How Important is the Last Line of a Book?

I was surprised last week when I came across a post about the last lines of books. I hadn’t really thought of it, and y’all should know by now that I’ve thought of everything about books to write on here. I have ideas on my phone from months ago that I just haven’t decided to post. Anyway, I’d link back to the original post about the final lines of books, but I never remember blog names or post titles if I don’t already follow them. Sorry stranger, but I think you got a Like from me.
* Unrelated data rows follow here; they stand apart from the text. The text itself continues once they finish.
/-- A WHOLE pair, whose members hold the same; the next claim, with no head of the wait list, a head that is no better, one that is better, not yet due
and due; the current claim of a CUTTING zone, its next claim kept; and a unit that does not hold the claim. -/
theorem witness_CedeWithdrawsTheClaim_units :
    (∀ st ∈ [ZoneState.playing, .cutting], let a := if st = .cutting then cutArb else playArb st
      let s := { run with za := ⟨{ aZone (some .whole) with arb := a }, { aZone (some .whole) with arb := a }, aZone none, aZone none⟩ }
      s.unit .i0 = [.i0, .i1] ∧ (∀ y ∈ s.unit .i0, (s.za.get y).arb = a) ∧ a.current = some (aHeld 4 .loose 1 0) ∧ a.state = st ∧ a.state.plays = true ∧
        (∀ n, a.next = some n → n.id ≠ (⟨9, 1⟩ : ClaimId)) ∧ (∀ h ∈ a.wait, h.id ≠ (⟨9, 1⟩ : ClaimId)) ∧
        (∀ h ∈ a.wait, h.id ≠ (⟨9, 8⟩ : ClaimId)) ∧ (aHeld 4 .loose 1 0).id ≠ ⟨9, 8⟩) ∧
    (∀ w ∈ [[], [aHeld 4 .loose 3 9], [aHeld 3 .loose 3 0], [aHeld 1 .loose 3 9], [aHeld 3 .joint 3 0]],
      let a := { cutArb with wait := w }
      let s := zone2 a
      s.unit .i2 = [.i2] ∧ (s.za.get .i2).arb = a ∧ a.next = some (aHeld 2 .loose 2 0) ∧ (aHeld 2 .loose 2 0).id = ⟨9, 2⟩ ∧
        (aHeld 4 .loose 1 0).id ≠ ⟨9, 2⟩ ∧ (∀ h ∈ w, h.id ≠ (⟨9, 2⟩ : ClaimId)) ∧ s.now = 0 ∧
        s.findEntry ⟨9, 2⟩ = some (aRecv 2 2) ∧ (aRecv 2 2).disp.get .i2 = .pending) := by decide +kernel

theorem witness_OwnClaimsAreWithdrawn : ∀ x ∈ [SendState.queued, .sent, .failed], let s := { run with clt := [aOwn x] }
    s.findEntry ⟨7, 0⟩ = some (aOwn x) ∧ (aOwn x).origin = some (aPart x) ∧ (aPart x).ceded = false ∧ (aPart x).send = x ∧
    s.now ≤ (aOwn x).plannedEnd.getD 0 ∧ (aOwn x).plannedEnd.getD 0 < ({ s with sck := { s.sck with running := 1 } } : State).now ∧
    (∀ f ∈ s.lc.tx, f.isClaim 0 = true → f.underWay = false) ∧ (aTx (.claim aClaim) true).isClaim 0 = true := by decide +kernel

theorem witness_EntriesAreReportedAndRemoved :
    decodeZstat [7, 0, 2, 16, 33] = some (⟨7, 0⟩, [(.i0, .played), (.i1, .preempted)]) ∧ run.hears kindZstat ⟨9, 7, [7, 0, 2, 16, 33]⟩ = true ∧
    (let e := { aRecv 1 4 with settled := true, zstat := .sent }; ({ run with clt := [e] } : State).findEntry ⟨9, 1⟩ = some e ∧ e.settled = true) ∧
    (let e := aRecv 1 4; ({ run with clt := [e] } : State).findEntry ⟨9, 1⟩ = some e ∧ e.settled = false) := by decide +kernel

/-- Entries whose settling is due and is not: received, with its ZSTAT pending and not needed, by a full queue too; and of the node's own. -/
theorem witness_EntriesAreReportedAndRemoved_settled :
    (let done := fun (e : Entry) => { e with disp := ⟨.notTarget, .notTarget, .played, .notTarget⟩ };
      (∀ x ∈ [ZstatState.pending, .notNeeded], let e := { done (aRecv 1 4) with zstat := x };
        ({ run with clt := [e] } : State).findEntry ⟨9, 1⟩ = some e ∧ e.settled = false ∧ (∀ z, e.disp.get z ≠ .pending) ∧ e.start ≠ none ∧
          e.origin = none ∧ e.zstat = x) ∧
      (let e := done (aOwn .sent); e.settled = false ∧ (∀ z, e.disp.get z ≠ .pending) ∧ e.start ≠ none ∧ e.origin = some (aPart .sent))) ∧
    (aRecv 1 4).disp.get .i2 = .pending ∧ run.nodeNo = some 7 ∧ listen.nodeNo = none ∧
    (let f := aTx (.zstat ⟨9, 1⟩ []) false;
      (txOffer run.lc.tx f).2 = none ∧ (txOffer full.lc.tx f).2 = some f ∧
      (txOffer (List.replicate 8 (aTx (.report 0 1 1 0 none []) false)) f).2 = some (aTx (.report 0 1 1 0 none []) false)) := by
  refine ⟨⟨?_, ?_⟩, ?_, ?_, ?_, ?_⟩
  · intro x _
    refine ⟨by cases x <;> decide +kernel, rfl, ?_, by simp [aRecv], rfl, rfl⟩
    intro z
    cases z <;> simp [Quad.get]
  · refine ⟨rfl, ?_, by simp [aOwn, aRecv], rfl⟩
    intro z
    cases z <;> simp [Quad.get]
  all_goals decide +kernel
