theorem othersKept_insertCall {s : State} {c : Call} (h : s.findCall c.key = none) :
    OthersKept c.key s (s.setCt (insertCall c s.ct)) := fun k hk => by rw [findCall_insertCall h, if_neg hk]

theorem takesAnswering_of {c : Instr} {f : RxFrame} {kind key : Nat} {code : AnswerCode} {s u : State} {P : State → Prop}
    (h : exec c s = .next (u.answer f kind key code)) (hp : P u) : TakesAnswering c f kind key code s P := ⟨u, h, hp⟩

/-! ### CALLSET (R9 to R12) -/

theorem exec_callset {f : RxFrame} {s : State} (h : CallFrameTaken kindCallset f s) : exec (.callset f) s =
    .next (State.answered f kindCallset (field f.body 0 2) (s.frameEnd.takeCallset (readCallset f.body))) :=
  congrArg Host.Outcome.next (callFrame_taken h _)

/-- A CALLSET that meets a refusal changes nothing (R11). -/
theorem takeCallset_refused {s : State} {b : CallBody} {code : AnswerCode} (h : callsetRefusal s b = some code) :
    s.takeCallset b = (s, code) := by
  unfold callsetRefusal at h
  unfold State.takeCallset Config.maxCalls
  cases hp : s.localPlat b.platform with
  | none => simpa [hp] using h
  | some p =>
    cases hv : b.values? with
    | none => simpa [hp, hv] using h
    | some k =>
      simp only [hp, hv, reduceCtorEq, if_false] at h ⊢
      by_cases hc : (s.findCall b.key).isSome = true
      · rw [if_pos hc] at h ⊢
        cases h; rfl
      · rw [if_neg hc] at h ⊢
        by_cases h64 : 64 ≤ s.ct.length
        · rw [if_pos h64] at h ⊢
          cases h; rfl
        · rw [if_neg h64] at h
          cases h

/-- Settles O12: the tests in their order, then the call put in the table with no step to start. -/
theorem callsetInstalls : Obligations.CallsetInstalls := by
  refine ⟨localPlat_iff, values_iff, fun b => by simp [readCallset], fun f s hf => ⟨fun code hcode => ?_, ?_⟩⟩
  · refine takesAnswering_of (u := s.frameEnd) ?_ rfl
    rw [exec_callset hf, takeCallset_refused (s := s.frameEnd) hcode]
    rfl
  · intro p k hp hv hfree hroom c
    have hc : s.frameEnd.findCall c.key = none := hfree
    have hinst : s.frameEnd.install c = (s.frameEnd.setCt (insertCall c s.ct)).expiryTest c.key := install_eq hc
    have hput : (s.frameEnd.setCt (insertCall c s.ct)).findCall c.key = some c := findCall_insertCall_self hc
    have hexp : ∀ d, (s.frameEnd.setCt (insertCall c s.ct)).expires d = s.expires d := expires_sck rfl
    have hfind : (s.frameEnd.install c).findCall c.key =
        some (if s.expires c = true then c.outOfService (.finished .expired) else c) := by
      rw [hinst, findCall_expiryTest_self hput, hexp]
    refine takesAnswering_of (u := s.frameEnd.install c) ?_ ⟨(install_side _ c).eq, ?_, fun hx => ?_, fun hx => ?_⟩
    · rw [exec_callset hf]
      have htake : s.frameEnd.takeCallset (readCallset f.body) = (s.frameEnd.install c, .done) := by
        unfold State.takeCallset Config.maxCalls
        have h1 : s.frameEnd.localPlat (readCallset f.body).platform = some p := hp
        have h3 : s.frameEnd.findCall (readCallset f.body).key = none := hfree
        have h4 : ¬ 64 ≤ s.frameEnd.ct.length := Nat.not_le.mpr hroom
        simp only [h1, hv, h3, if_neg h4, Option.isSome_none, Bool.false_eq_true, if_false]
        rfl
      rw [htake]
      rfl
    · rw [hinst]
      exact (othersKept_insertCall hc).trans (othersKept_expiryTest _ _)
    · refine ⟨by rw [show (readCallset f.body).key = c.key from rfl, hfind, hx]; rfl, ?_⟩
      rw [hinst, expiryTest_of_not]
      · rfl
      · intro d hd
        rw [hput] at hd
        cases hd
        rw [hexp, hx]
    · rw [show (readCallset f.body).key = c.key from rfl, hfind, if_pos hx]
      rfl

/-! ### Refusals (R9, R10, R33, R56, R57) -/

theorem callFrame_storeFault {kind : Nat} {f : RxFrame} {s : State} (hm : s.sul.mode = .storeFault) (hh : s.hears kind f = true)
    (hu : s.fromUs f = false) (act : State → State) :
    s.callFrame kind f act =
      if s.forUsAlone f then s.frameEnd.answer f kind (field f.body 0 2) .storeFault else s.frameEnd := by
  have h1 : s.frameEnd.hears kind f = true := hh
  have h2 : s.frameEnd.fromUs f = false := hu
  have h3 : s.frameEnd.sul.mode = .storeFault := hm
  have h4 : s.frameEnd.forUsAlone f = s.forUsAlone f := rfl
  simp [State.callFrame, h1, h2, h3, h4]

theorem callFrame_silent {kind : Nat} {f : RxFrame} {s : State} (hm : s.sul.mode = .loading ∨ s.sul.mode = .listenOnly)
    (act : State → State) : s.callFrame kind f act = s.frameEnd := by
  have h3 : s.frameEnd.sul.mode = s.sul.mode := rfl
  unfold State.callFrame
  dsimp only
  split
  · rfl
  · rcases hm with hm | hm <;> rw [h3, hm]

/-- What a call frame does outside RUNNING, or when it is not heard or is the node's own (R9, R10, R164, R184). -/
theorem outside_running {c : Instr} {kind : Nat} {f : RxFrame} {s : State} {act : State → State}
    (h : exec c s = .next (s.callFrame kind f act)) :
    (s.sul.mode = .storeFault → s.hears kind f = true → s.fromUs f = false →
      (s.forUsAlone f = true →
        TakesAnswering c f kind (field f.body 0 2) .storeFault s (fun u => u = { s with lc := { s.lc with rx := false } })) ∧
      (s.forUsAlone f = false → Takes c s (fun u => u = { s with lc := { s.lc with rx := false } }))) ∧
    (s.sul.mode = .loading ∨ s.sul.mode = .listenOnly ∨ s.hears kind f = false ∨ s.fromUs f = true →
      Takes c s (fun u => u = { s with lc := { s.lc with rx := false } })) := by
  refine ⟨fun hm hh hu => ⟨fun ha => ?_, fun ha => ?_⟩, fun hd => ?_⟩
  · refine takesAnswering_of (u := s.frameEnd) ?_ rfl
    rw [h, callFrame_storeFault hm hh hu, if_pos ha]
  · refine takes_of (t := s.frameEnd) ?_ rfl
    rw [h, callFrame_storeFault hm hh hu, if_neg (by simp [ha])]
  · refine takes_of (t := s.frameEnd) ?_ rfl
    rw [h]
    rcases hd with hd | hd | hd | hd
    · rw [callFrame_silent (.inl hd)]
    · rw [callFrame_silent (.inr hd)]
    · rw [callFrame_discarded (.inl hd)]
    · rw [callFrame_discarded (.inr hd)]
Have you ever thought about the last lines of books? I mean, I can’t tell you the last line of any book. Oh wait! Yes I can!

Thinking.

No. I can’t. Harry Bosch spoiler is about to follow this sentence so turn your eyes if you don’t want to know! At the very end of City of Bones Harry Bosch retires. There’s a code for it that he uses in one of the very last lines of the book. But I can’t think of it. That’s about as close as it gets for me. No other last lines even come to mind. Not even from Harry Potter and the Chamber of Secrets, which I just finished earlier today.

I played this game a long time ago when I wrote about the first lines of books, so let’s play it again this time. I’m going to try to guess what the last line of my book is, without cheating. Okay, let’s see.

Guess

“Jerk!” And with that Sydney was back to her old self already.

Actual

“Jerk!”she said as she punched me hard in the chest. Sydney was back to her old self already.

I was pretty close, right? I’d say that it’s okay. I don’t think it’s remarkable, but I also don’t think it’s the worst thing in the history of writing.

You can feel free to critique my last line, but that’s not really the point here. I’d like to know whether or not you believe a book’s last line to be particularly important.

PS: 1984 was voted as my next read by you all. It just narrowly defeated Gone Girl and Catch-22. So that will be my next read and there’ll be a forthcoming post once I finish it.

31 thoughts on “How Important is the Last Line of a Book?

  1. Interesting thought! I can’t think of any last lines either, though it is funny you mention Catch-22 – while I can’t remember the last line, I do remember the final scene in the last few lines of that book. It makes no sense until you’ve read the whole book, but I remember my jaw actually dropping when I read it.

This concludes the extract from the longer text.